_What the task requires_
Copy verbatim the block of lines in the entries below whose first line contains "twait := BitVec.ofNat" and whose last line contains "handles := handles.foldl". Leave out all other lines.

_Supplied records_
-- ==== Sys2Proof/Machine/Forward.lean ====
section
/-! DEFINITION. Forwarding (R273 to R276): to another core with the flush of bound tiles and the move of a whole block,
to another device, and the arrival and acceptance of records; and the firing of fault batches (R283). -/

namespace Sys2Proof.Machine

/-! ### A block moves -/

/-- Bytes of one run take the place of another. -/
def State.moveBytes (s : State) (src dst n : Nat) : State :=
  { s with mem := overlayOf 0 s.mem dst n ((sliceOf s.mem src n).map (fun c => (c.1 - src + dst, c.2)))
           poison := overlayOf false s.poison (dst / 32) (n / 32)
             ((sliceOf s.poison (src / 32) (n / 32)).map (fun c => (c.1 - src / 32 + dst / 32, c.2))) }

/-- The key of a record that waits on a barrier of a moved block (R265, R276). -/
def Rec.rekey (r : Rec) (b : Block) (core base : Nat) : Rec :=
  let byte := bitsOf r.wkey0.toNat 16 20
  if r.wkind == 2 && bitsOf r.wkey1.toNat 20 2 == 2 && bitsOf r.wkey0.toNat 0 16 == b.core
      && decide (b.spadBase ≤ byte) && decide (byte < b.spadBase + b.spadSize) then
    { r with wkey0 := w64 (core + (byte - b.spadBase + base) * 2 ^ 16) }
  else r

/-- A record lies on another core. -/
def Rec.toCore (r : Rec) (core : Nat) : Rec := { r with core := core, away := r.away || dieOf core != dieOf r.core }

/-- A block with its scratchpad and its records takes a place on another core (R273). -/
def State.moveBlock (s : State) (b : Block) (core base : Nat) : State :=
  let s1 := s.moveBytes (spadLoc b.core b.spadBase) (spadLoc core base) b.spadSize
  let mine (r : Rec) : Bool := r.asid == b.asid && r.launch == b.launch && r.block == b.num
  { s1 with
    blocks := updWhere (fun c => c.is b.asid b.launch b.num)
      (fun c => { c with core := core, spadBase := base, gangCores := c.gangCores.map (fun x => if x = b.core then core else x) }) s1.blocks
    records := s1.records.map (fun r => if mine r then (r.rekey b core base).toCore core else r) }

/-- Bytes claimed for the hash tables of a block (R235). -/
def Block.claims (b : Block) : Nat := sumOf (b.htabs.map (fun x => if x.2.claimed then claimBytes x.2.slot x.2.bexp else 0))

/-- A block may move: it stands alone, no engine operation works on it, and no group of it is resident (R273). -/
def State.mayMove (s : State) (b : Block) : Bool :=
  b.gang == 0 && !(s.engOps ++ s.apStarts).any (fun o => o.asid == b.asid && o.launch == b.launch && o.block == b.num)
    && !s.groups.any (fun g => g.gid != 0 && g.asid == b.asid && g.launch == b.launch && g.block == b.num)

/-! ### BIN_FORWARD -/

/-- No core of its own die has room for a DUE bin (R273). -/
def State.forwardDue (s : State) (r : Rec) : Bool :=
  r.due && s.ctxRuns r.asid && (List.range 64).all (fun i => !s.mayTake (64 * dieOf r.core + i) r)

/-- A core of the device is a target with room (R273). -/
def State.targetOk (s : State) (r : Rec) (core : Nat) : Bool :=
  core != r.core && s.coreLive core && (s.part (s.ctx r.asid).part).mask.getLsbD core && s.binRoom core r
    && (r.block == 0xFFFFFF || (match s.blockOf r.asid r.launch r.block with
      | none => false
      | some b => s.mayMove b && (s.spadFind core b.spadSize).isSome
          && decide (s.claims core + b.claims ≤ Config.hashClaimBytes)))

/-- Flush the bound tiles of some records, as far as each goes. -/
def State.flushRecs (s : State) (rs : List Rec) : Bool × State :=
  rs.foldl (fun x r => if x.1 then x.2.flushRec r else x) (true, s)

/-- The mark of a forwarded record: the trace, and the telemetry of its segment (R347, R386). -/
def State.sentOut (s : State) (rs : List Rec) (target : Nat) : State :=
  rs.foldl (fun s r => (s.trace (dieOf r.core) r.core r.asid 2 r.rid target).telemetry r.core r.asid r.rpc 0 1 0 0) s

/-- Change the records listed. -/
def State.onRecs (s : State) (rs : List Rec) (f : Rec → Rec) : State :=
  { s with records := updWhere (fun (x : Rec) => rs.any (fun y => y.rid == x.rid)) f s.records }

/-- Forward records to another core of the device; a target of the same device takes them at once (R275). -/
def State.forwardCore (s : State) (r : Rec) (core : Nat) : State :=
  let bound := r.block != 0xFFFFFF
  let moved := if bound then s.records.filter (fun x => x.asid == r.asid && x.launch == r.launch && x.block == r.block)
    else s.binOf r
  let s1 := s.drainWcb (fun e => e.core == r.core && e.asid == r.asid)
  match s1.flushRecs moved with
  | (false, s2) => s2
  | (true, s2) =>
    let s3 := s2.sentOut moved s2.endpoint
    let s4 := match (if bound then s3.blockOf r.asid r.launch r.block else none) with
      | some b => s3.moveBlock b core ((s3.spadFind core b.spadSize).getD 0)
      | none => s3.onRecs moved (fun x => x.toCore core)
    (s4.onRecs moved (fun x => { x with due := false })).trimKept.settle

/-- The records that leave with one: its bin, or every record of its block (R273). -/
def State.leavesWith (s : State) (r : Rec) : List Rec :=
  if r.block = 0xFFFFFF then s.binOf r else s.records.filter (fun x => x.asid == r.asid && x.launch == r.launch && x.block == r.block)

/-- The image of a block's scratchpad (R273, R382). -/
def State.saveBlock (s : State) (b : Block) : Block :=
  let a := spadLoc b.core b.spadBase
  { b with
    saved := true, image := (sliceOf s.mem a b.spadSize).map (fun c => (c.1 - a, c.2))
    imagePoison := (sliceOf s.poison (a / 32) (b.spadSize / 32)).map (fun c => (c.1 - a / 32, c.2)) }

/-- Records may go to another device (R273, R274): a block alone with all its records, none of them under way. -/
def State.deviceOk (s : State) (r : Rec) (ep : Nat) : Bool :=
  ep != s.endpoint && s.pathUp && (r.block == 0xFFFFFF || ((s.leavesWith r).all (fun x => x.durable && x.xfer.isNone)
    && (match s.blockOf r.asid r.launch r.block with
      | some b => s.mayMove b
      | none => false)))

/-- Send records to another device of the domain, as transfers that no span counts; the source keeps them until each is
accepted (R274, R275). DEDUCED, log 78. -/
def State.forwardDevice (s : State) (r : Rec) (ep : Nat) : State :=
  let moved := s.leavesWith r
  let s1 := s.drainWcb (fun e => e.core == r.core && e.asid == r.asid)
  match s1.flushRecs moved with
  | (false, s2) => s2
  | (true, s2) =>
    let b := if r.block = 0xFFFFFF then none else (s2.blockOf r.asid r.launch r.block).map s2.saveBlock
    let s3 := moved.foldl (fun s x => s.emit (.record ep x.rid (s.imageOf x b))) s2
    (s3.onRecs moved (fun x => { x with xfer := some ep })).trimKept

/-- IDLE and BUSY of a core for the segment of a bin (R347). -/
def State.telemIdle (s : State) (r : Rec) (core : Nat) : Nat × Nat :=
  let c := s.ctx r.asid
  match c.segs.findIdx? (fun x => x.start.toNat ≤ r.rpc.toNat && r.rpc.toNat < x.stop.toNat) with
  | none => (0, 0)
  | some i =>
    let v := s.vPeekN r.asid (c.telemBase.toNat + 32 * (256 * i + core)) 32
    (bitsOf v 64 64, bitsOf v 0 64)

/-- The target is one that placement telemetry prefers, where it is enabled: among the cores with room one of the lowest
IDLE / (BUSY + 1), and another device only where no core has room (R273, R347). -/
def State.preferredTarget (s : State) (r : Rec) (target : FwdTarget) : Bool :=
  let cores := below 256 (s.targetOk r)
  (s.ctx r.asid).telemBase == 0 || (match target with
    | .device _ => cores.isEmpty
    | .core c =>
      let x := s.telemIdle r c
      cores.all (fun d =>
        let y := s.telemIdle r d
        decide (x.1 * (y.2 + 1) ≤ y.1 * (x.2 + 1))))

/-- BIN_FORWARD (R269, R273, R274). -/
def execBinForward (rid : Nat) (target : FwdTarget) (s : State) : Host.Outcome State Fault Refusal :=
  .next (match s.records.find? (fun r => r.rid == rid) with
    | none => s
    | some r =>
      if !s.forwardDue r || !s.preferredTarget r target then s
      else match target with
        | .core c => if s.targetOk r c then s.forwardCore r c else s
        | .device ep => if s.deviceOk r ep then s.forwardDevice r ep else s)

/-! ### Arrival from another device -/

/-- A record from its image (R261), in a context of this device. -/
def recOfImage (img : RecordImage) (asid core : Nat) (dval : W32) : Rec :=
  let d (i : Nat) : Nat := (img.words.getD i 0).toNat
  let four (i : Nat) : List W32 := [w32 (d i), w32 (d i / 2 ^ 32), w32 (d (i + 1)), w32 (d (i + 1) / 2 ^ 32)]
  let nlive := bitsOf (d 4) 37 9
  let handles := (List.range 16).map (fun t => (t, w32 (d (16 + t / 2) / 2 ^ (32 * (t % 2)))))
  { rid := d 15, binKey := BitVec.ofNat 16 (bitsOf (d 0) 48 16), kind := bitsOf (d 0) 32 4, wix := bitsOf (d 0) 36 4
    rpc := w32 (d 0), asid := asid, launch := bitsOf (d 1) 0 32, block := bitsOf (d 2) 40 24, parkId := w32 (d 2)
    tstamp := d 3, nlive := nlive, dv := bitOf (d 4) 36, dreg := bitsOf (d 4) 28 8
    lstate := (List.range 4).map (fun j => bitsOf (d 4) (12 + 2 * j) 2), applied := BitVec.ofNat 4 (bitsOf (d 4) 8 4)
    helper := BitVec.ofNat 4 (bitsOf (d 4) 4 4), live := BitVec.ofNat 4 (d 4), tids := four 5, lpcs := four 7, mrs := four 9
    twait := BitVec.ofNat 16 (bitsOf (d 11) 48 16), klive := BitVec.ofNat 16 (bitsOf (d 11) 32 16), pred := w32 (d 11)
    wkind := bitsOf (d 12) 0 4, wkey0 := w64 (d 13), wkey1 := w64 (d 14)
    handles := handles.foldl (fun m x => m.put noMeeting x.1 x.2) []
    tokens := (List.range 8).map (fun e =>
      { valid := bitOf (d (24 + e)) 63, done := bitOf (d (24 + e)) 62, wreg := bitsOf (d (24 + e)) 56 6
        value := w32 (d (24 + e)), serial := 0 })
    regs := (img.regs.take (4 * nlive)).mapIdx (fun i x => (i, x)) |>.foldl (fun m x => m.put 0 x.1 x.2) []
    regPoison := img.poison, core := core, place := .none, durable := true, fired := img.value.isSome, readyAt := none, evSerial := 0
    tileSerials := [], dval := dval, frame := none, xfer := none, preferred := false, overdue := false, due := false, away := true }

/-- The context that runs a record's context here with the same variant (R274); a context that is out refuses (R384). -/
def State.ctxFor (s : State) (img : RecordImage) : Option Nat :=
  (s.ctxs.find? (fun x => x.2.state == .running && x.2.dctx == img.dctx && x.2.digest == img.digest)).map (·.1)

/-- The core an arriving record goes to: one with room, else the first of the partition. -/
def State.arrivalCore (s : State) (r : Rec) : Option Nat :=
  let cores := below 256 (fun c => s.coreLive c && (s.part (s.ctx r.asid).part).mask.getLsbD c)
  match cores.find? (fun c => s.binRoom c r) with
  | some c => some c
  | none => cores.head?

/-- A core of an arriving block: one of the partition with a run of scratchpad, room for its tables, and its quotas. -/
def State.blockCore (s : State) (asid : Nat) (b : Block) : Option Nat :=
  (below 256 (fun c => s.coreLive c && (s.part (s.ctx asid).part).mask.getLsbD c)).find? (fun c =>
    (s.spadFind c b.spadSize).isSome && decide (s.claims c + b.claims ≤ Config.hashClaimBytes))

/-- A block that comes with its first record takes its place (R273). -/
def State.landBlock (s : State) (asid : Nat) (b : Block) (core : Nat) : State :=
  let base := (s.spadFind core b.spadSize).getD 0
  let a := spadLoc core base
  { s with
    mem := overlayOf 0 s.mem a b.spadSize (b.image.map (fun c => (c.1 + a, c.2)))
    poison := overlayOf false s.poison (a / 32) (b.spadSize / 32) (b.imagePoison.map (fun c => (c.1 + a / 32, c.2)))
    blocks := s.blocks ++ [{ b with asid := asid, core := core, spadBase := base, saved := false, image := [], imagePoison := []
                                    gangCores := [core] }] }

/-- Where an arriving record goes: to a core, with the record keyed to its block's place there, and the state with that
block; none where there is no room. DEDUCED, log 78. -/
def State.arrival (s : State) (asid : Nat) (img : RecordImage) (r : Rec) : Option (Nat × Rec × State) :=
  if r.block = 0xFFFFFF then (s.arrivalCore r).map (fun c => (c, r, s))
  else match img.block with
    | none => none
    | some b =>
      match s.blockOf asid r.launch r.block with
      | some x => some (x.core, r.rekey b x.core x.spadBase, s)
      | none => (s.blockCore asid b).map (fun c => (c, r.rekey b c ((s.spadFind c b.spadSize).getD 0), s.landBlock asid b c))

/-- A record that was accepted before: the value of its event where that comes now, and no second copy (R275, R276). -/
def State.arrivedAgain (s : State) (rid : Nat) (img : RecordImage) : State :=
  match img.value with
  | some v => (s.mapRecs (fun r => if r.rid == rid && !r.fired then { r with fired := true, dval := v } else r)).settle
  | none => s

/-- RECORD_TRANSFER_ARRIVE (R274, R275): a record from another device is accepted once, and the answer names its RID. -/
def execRecordTransferArrive (src : Nat) (img : RecordImage) (s : State) : Host.Outcome State Fault Refusal :=
  .next (
    let rid := (img.words.getD 15 0).toNat
    let refuse := s.emit (.acceptance src rid false)
    if s.accepted.contains rid then (s.arrivedAgain rid img).emit (.acceptance src rid true)
    else match s.ctxFor img with
      | none => refuse
      | some asid =>
        let r := recOfImage img asid 0 (img.value.getD 0)
        match s.launchOf asid r.launch, s.arrival asid img r with
        | some _, some (c, r1, s1) => match s.placeRec { r1 with core := c } false with
          | some p =>
            let s2 := { s1 with
              records := s1.records ++ [{ r1 with core := c, place := p }], accepted := rid :: s1.accepted
              departed := s1.departed.filter (fun x => x.rid != rid) }
            (s2.emit (.acceptance src rid true)).settle
          | none => refuse
        | _, _ => refuse)

/-- A block whose records have all been accepted elsewhere is no longer here (R273). -/
def State.blockGone (s : State) (r : Rec) : State :=
  if r.block = 0xFFFFFF || s.records.any (fun x => x.asid == r.asid && x.launch == r.launch && x.block == r.block) then s
  else { s with blocks := s.blocks.filter (fun b => !b.is r.asid r.launch r.block) }

/-- RECORD_ACCEPTANCE (R275): an accepted record leaves and its units are free; a refused one stays at its source. -/
def execRecordAcceptance (rid : Nat) (accepted : Bool) (s : State) : Host.Outcome State Fault Refusal :=
  .next (match s.records.find? (fun r => r.rid == rid && r.xfer.isSome) with
    | none => s
    | some r =>
      if accepted then
        { s with records := s.records.filter (fun x => x.rid != rid), departed := s.departed ++ [r]
                 accepted := s.accepted.filter (· != rid) }.sentOut [r] (r.xfer.getD 0) |>.trimKept.blockGone r
      else
        { s with records := updWhere (fun x => x.rid == rid) (fun x => { x with xfer := none, due := false }) s.records }.settle)

/-! ### Fault batches (R283, R328) -/

/-- Every page of a batch translates, or is denied. -/
def State.batchResident (s : State) (b : Batch) : Bool :=
  b.pages.all (fun p => match s.translate b.asid (p * 65536) with
    | .leaf _ _ _ => true
    | .format _ _ _ => true
    | _ => false)

/-- What waited for a batch goes on: records, groups in trap handlers, engine and maintenance operations, completion
words, and reloads of tiles. DEDUCED, log 88. -/
def State.fireBatch (s : State) (b : Batch) : State :=
  let free (x : Option Nat) : Option Nat := if x = some b.id then none else x
  let s1 := { s with
    batches := s.batches.filter (fun x => x.id != b.id)
    engOps := s.engOps.map (fun (o : EngOp) => { o with waits := free o.waits })
    maintOps := s.maintOps.map (fun (o : MaintOp) => { o with waits := free o.waits }) }
  let s2 := s1.mapGroups (fun g => if g.waitBatch = some b.id then { g with waitBatch := none, stall := none } else g)
  let s3 := s2.wake (fun r => r.wkind == 4 && r.wkey0.toNat == b.id) 0
  (s3.completeWaiting b.asid).reloadAll

/-- BATCH_FIRE (R283). -/
def execBatchFire (batch : Nat) (s : State) : Host.Outcome State Fault Refusal :=
  .next (match s.batches.find? (fun b => b.id == batch) with
    | some b => if s.batchResident b then s.fireBatch b else s
    | none => s)

end Sys2Proof.Machine
end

_Answer to this exercise_
    twait := BitVec.ofNat 16 (bitsOf (d 11) 48 16), klive := BitVec.ofNat 16 (bitsOf (d 11) 32 16), pred := w32 (d 11)
    wkind := bitsOf (d 12) 0 4, wkey0 := w64 (d 13), wkey1 := w64 (d 14)
    handles := handles.foldl (fun m x => m.put noMeeting x.1 x.2) []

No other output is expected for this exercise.